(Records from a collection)
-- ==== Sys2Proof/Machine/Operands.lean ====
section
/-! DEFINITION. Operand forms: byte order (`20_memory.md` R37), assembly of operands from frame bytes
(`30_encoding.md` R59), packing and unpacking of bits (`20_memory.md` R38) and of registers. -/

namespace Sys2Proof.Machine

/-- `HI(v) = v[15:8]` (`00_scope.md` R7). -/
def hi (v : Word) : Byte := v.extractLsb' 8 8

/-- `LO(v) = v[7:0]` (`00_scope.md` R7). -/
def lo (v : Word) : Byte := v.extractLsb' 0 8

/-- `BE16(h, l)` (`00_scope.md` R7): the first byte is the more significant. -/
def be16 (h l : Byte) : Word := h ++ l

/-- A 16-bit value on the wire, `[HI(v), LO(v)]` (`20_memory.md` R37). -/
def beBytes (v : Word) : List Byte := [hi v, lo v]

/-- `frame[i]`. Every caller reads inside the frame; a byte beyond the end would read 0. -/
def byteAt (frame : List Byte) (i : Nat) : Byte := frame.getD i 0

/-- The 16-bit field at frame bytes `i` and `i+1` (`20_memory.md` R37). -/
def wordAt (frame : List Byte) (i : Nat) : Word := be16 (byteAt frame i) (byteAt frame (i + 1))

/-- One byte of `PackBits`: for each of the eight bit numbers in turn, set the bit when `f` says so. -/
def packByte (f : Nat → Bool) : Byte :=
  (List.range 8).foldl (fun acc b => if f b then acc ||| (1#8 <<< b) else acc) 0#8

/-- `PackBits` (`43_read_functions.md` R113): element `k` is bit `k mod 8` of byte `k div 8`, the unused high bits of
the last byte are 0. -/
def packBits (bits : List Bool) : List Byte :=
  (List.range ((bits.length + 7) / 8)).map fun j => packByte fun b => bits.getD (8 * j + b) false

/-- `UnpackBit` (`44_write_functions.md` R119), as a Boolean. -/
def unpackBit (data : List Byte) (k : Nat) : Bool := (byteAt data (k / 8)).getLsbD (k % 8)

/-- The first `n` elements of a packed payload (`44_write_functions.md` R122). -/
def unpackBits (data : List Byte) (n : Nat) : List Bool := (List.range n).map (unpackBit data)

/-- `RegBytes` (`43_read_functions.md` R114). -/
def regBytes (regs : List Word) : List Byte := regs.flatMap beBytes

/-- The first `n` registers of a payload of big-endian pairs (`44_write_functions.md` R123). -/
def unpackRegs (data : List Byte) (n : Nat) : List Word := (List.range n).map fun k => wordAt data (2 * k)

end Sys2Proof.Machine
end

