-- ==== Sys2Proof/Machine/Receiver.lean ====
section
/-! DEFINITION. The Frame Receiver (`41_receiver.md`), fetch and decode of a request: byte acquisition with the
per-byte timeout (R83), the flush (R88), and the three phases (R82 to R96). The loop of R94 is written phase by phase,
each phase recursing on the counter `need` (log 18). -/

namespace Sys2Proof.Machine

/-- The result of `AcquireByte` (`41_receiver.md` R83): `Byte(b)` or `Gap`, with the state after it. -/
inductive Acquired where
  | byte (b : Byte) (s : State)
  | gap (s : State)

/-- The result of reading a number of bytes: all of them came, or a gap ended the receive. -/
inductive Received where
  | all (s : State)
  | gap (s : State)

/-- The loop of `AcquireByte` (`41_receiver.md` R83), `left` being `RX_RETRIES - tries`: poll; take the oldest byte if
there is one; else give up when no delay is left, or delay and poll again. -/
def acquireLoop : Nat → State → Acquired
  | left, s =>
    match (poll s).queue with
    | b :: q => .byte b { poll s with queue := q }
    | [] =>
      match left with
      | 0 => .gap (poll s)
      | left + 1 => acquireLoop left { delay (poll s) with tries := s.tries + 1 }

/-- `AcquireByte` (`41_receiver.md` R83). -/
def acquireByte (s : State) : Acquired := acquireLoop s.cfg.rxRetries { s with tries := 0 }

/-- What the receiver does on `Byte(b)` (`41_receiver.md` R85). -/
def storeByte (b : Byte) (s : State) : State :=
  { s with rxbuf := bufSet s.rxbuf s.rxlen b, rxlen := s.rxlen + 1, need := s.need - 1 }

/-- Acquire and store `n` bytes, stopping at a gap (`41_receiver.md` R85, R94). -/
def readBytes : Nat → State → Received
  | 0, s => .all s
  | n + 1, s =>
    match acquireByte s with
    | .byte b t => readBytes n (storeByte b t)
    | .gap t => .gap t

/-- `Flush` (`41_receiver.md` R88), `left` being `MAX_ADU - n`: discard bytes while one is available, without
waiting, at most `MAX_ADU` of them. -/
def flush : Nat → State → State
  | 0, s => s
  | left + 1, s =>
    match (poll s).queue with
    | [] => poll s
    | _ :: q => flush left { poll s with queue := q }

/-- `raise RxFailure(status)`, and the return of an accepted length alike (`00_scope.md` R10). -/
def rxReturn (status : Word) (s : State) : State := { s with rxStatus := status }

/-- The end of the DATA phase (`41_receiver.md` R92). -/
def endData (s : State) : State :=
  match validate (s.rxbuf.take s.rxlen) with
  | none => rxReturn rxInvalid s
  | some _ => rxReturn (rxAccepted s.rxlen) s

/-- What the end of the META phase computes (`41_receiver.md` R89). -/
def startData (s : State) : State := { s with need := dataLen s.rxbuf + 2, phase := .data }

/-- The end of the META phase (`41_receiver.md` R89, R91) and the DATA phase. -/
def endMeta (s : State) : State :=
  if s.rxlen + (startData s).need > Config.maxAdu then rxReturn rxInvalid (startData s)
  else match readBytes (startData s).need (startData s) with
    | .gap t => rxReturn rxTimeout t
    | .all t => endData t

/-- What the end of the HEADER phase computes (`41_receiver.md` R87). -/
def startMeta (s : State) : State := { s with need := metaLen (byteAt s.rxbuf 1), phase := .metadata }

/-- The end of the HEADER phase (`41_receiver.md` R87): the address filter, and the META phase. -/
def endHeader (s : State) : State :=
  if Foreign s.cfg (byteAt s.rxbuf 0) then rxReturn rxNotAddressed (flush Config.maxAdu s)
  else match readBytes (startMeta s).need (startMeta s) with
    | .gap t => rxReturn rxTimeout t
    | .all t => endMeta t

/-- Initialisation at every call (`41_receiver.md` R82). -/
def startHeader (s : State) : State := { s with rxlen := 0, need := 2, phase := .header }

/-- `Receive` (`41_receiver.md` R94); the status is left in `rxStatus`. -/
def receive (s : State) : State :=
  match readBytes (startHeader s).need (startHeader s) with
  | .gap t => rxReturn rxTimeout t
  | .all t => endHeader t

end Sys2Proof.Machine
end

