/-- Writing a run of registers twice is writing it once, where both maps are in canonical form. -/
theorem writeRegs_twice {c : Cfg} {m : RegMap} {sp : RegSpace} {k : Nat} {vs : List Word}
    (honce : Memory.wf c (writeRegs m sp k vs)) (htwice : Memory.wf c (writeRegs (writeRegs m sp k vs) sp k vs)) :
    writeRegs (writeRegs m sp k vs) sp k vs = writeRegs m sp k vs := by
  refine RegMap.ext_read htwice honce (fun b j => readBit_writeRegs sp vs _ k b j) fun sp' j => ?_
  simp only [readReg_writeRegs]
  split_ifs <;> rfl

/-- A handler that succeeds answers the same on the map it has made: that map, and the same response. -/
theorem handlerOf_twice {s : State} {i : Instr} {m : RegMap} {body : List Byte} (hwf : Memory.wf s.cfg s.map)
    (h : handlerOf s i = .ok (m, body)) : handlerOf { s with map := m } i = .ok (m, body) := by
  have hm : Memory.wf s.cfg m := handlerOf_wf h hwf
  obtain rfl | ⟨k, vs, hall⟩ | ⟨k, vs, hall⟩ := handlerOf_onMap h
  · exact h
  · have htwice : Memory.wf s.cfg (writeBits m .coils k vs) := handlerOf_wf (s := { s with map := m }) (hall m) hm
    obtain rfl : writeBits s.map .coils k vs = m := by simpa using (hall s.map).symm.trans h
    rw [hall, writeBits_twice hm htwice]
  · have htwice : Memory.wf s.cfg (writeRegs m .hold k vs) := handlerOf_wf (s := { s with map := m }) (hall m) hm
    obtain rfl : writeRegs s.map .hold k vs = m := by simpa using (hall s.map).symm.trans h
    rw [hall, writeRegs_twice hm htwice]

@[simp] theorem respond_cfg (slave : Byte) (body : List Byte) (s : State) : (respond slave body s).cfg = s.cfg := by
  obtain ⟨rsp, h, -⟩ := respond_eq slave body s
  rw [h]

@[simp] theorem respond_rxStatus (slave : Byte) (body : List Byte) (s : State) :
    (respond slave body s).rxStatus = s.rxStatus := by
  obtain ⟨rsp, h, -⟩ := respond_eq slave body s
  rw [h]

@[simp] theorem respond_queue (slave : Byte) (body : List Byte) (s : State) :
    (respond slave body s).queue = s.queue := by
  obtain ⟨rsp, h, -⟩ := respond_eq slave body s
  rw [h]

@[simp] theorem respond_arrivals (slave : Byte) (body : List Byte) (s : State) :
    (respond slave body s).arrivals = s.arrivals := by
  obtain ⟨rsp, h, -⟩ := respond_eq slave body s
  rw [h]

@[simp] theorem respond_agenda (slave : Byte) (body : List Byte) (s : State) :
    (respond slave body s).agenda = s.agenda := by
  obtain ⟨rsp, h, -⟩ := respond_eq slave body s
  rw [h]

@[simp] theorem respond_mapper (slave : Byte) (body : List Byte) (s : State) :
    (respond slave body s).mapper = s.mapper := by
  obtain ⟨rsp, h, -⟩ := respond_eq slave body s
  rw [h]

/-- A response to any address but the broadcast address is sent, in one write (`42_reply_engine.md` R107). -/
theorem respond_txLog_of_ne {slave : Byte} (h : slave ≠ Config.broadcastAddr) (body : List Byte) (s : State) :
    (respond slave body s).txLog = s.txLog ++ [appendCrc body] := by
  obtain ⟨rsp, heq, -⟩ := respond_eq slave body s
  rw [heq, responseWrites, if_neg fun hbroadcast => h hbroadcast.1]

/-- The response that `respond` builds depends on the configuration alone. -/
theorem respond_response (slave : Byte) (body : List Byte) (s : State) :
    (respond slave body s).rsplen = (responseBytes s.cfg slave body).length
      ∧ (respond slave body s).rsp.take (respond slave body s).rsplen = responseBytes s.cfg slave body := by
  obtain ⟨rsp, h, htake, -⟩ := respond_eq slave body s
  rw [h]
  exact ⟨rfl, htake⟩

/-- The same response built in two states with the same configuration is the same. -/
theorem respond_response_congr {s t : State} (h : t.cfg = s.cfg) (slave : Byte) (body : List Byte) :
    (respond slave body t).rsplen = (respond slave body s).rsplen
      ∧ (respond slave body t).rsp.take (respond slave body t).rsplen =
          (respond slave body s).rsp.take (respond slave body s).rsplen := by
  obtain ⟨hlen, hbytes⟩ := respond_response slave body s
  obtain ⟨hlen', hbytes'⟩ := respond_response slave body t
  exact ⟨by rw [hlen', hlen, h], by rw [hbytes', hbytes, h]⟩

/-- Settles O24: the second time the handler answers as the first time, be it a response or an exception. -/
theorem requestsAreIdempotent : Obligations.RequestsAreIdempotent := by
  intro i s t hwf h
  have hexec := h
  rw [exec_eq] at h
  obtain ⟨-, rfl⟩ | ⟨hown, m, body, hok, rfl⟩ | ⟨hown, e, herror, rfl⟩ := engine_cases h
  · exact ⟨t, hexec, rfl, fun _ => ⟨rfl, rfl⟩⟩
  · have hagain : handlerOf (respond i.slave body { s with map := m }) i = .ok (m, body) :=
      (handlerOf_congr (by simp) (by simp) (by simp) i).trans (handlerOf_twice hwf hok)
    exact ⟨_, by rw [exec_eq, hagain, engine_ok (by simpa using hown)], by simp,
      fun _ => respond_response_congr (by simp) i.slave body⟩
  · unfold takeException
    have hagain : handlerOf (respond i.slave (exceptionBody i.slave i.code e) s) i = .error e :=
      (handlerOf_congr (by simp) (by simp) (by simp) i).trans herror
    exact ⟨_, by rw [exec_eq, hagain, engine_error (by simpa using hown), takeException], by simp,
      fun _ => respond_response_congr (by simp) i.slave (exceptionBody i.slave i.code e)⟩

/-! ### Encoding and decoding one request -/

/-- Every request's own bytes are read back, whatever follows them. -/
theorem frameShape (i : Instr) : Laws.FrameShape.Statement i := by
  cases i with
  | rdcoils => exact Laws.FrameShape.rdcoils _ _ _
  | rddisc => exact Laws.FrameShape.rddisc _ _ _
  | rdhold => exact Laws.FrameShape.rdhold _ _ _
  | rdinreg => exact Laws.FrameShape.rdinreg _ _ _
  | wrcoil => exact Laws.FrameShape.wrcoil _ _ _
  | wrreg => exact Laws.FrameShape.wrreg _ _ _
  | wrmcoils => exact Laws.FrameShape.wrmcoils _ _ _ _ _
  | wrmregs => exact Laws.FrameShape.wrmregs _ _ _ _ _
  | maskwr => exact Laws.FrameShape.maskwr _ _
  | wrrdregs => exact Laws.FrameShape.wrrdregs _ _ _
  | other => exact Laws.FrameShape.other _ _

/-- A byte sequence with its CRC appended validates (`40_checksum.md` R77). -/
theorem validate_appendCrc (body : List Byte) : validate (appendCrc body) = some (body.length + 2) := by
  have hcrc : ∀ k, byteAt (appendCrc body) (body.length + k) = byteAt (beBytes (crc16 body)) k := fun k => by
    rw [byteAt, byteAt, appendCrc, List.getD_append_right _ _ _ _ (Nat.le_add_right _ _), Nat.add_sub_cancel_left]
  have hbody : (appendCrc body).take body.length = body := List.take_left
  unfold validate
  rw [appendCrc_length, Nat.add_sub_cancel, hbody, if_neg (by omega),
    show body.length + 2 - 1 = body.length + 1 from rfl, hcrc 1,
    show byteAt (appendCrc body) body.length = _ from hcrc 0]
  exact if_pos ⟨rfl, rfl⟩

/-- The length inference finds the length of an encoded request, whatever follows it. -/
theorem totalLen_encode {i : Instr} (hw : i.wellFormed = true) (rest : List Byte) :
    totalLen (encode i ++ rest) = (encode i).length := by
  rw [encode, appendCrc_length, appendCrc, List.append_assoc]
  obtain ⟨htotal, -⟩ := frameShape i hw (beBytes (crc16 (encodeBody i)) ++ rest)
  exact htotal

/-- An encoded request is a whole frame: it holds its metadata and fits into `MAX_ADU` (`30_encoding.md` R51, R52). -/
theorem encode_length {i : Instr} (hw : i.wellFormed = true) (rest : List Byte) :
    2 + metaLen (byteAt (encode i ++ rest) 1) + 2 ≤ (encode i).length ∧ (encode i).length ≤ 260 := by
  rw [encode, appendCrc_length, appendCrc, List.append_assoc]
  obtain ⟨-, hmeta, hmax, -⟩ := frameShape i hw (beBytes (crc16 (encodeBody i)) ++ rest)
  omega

### EXERCISE DESCRIPTION:
After locating the line holding "writeRegs (writeRegs m sp k vs) sp k vs = writeRegs" above, output exactly that line and every line after it through the line holding "(h : handlerOf". Include nothing else.

### PROBLEM SOLUTION:
    writeRegs (writeRegs m sp k vs) sp k vs = writeRegs m sp k vs := by
  refine RegMap.ext_read htwice honce (fun b j => readBit_writeRegs sp vs _ k b j) fun sp' j => ?_
  simp only [readReg_writeRegs]
  split_ifs <;> rfl

/-- A handler that succeeds answers the same on the map it has made: that map, and the same response. -/
theorem handlerOf_twice {s : State} {i : Instr} {m : RegMap} {body : List Byte} (hwf : Memory.wf s.cfg s.map)
    (h : handlerOf s i = .ok (m, body)) : handlerOf { s with map := m } i = .ok (m, body) := by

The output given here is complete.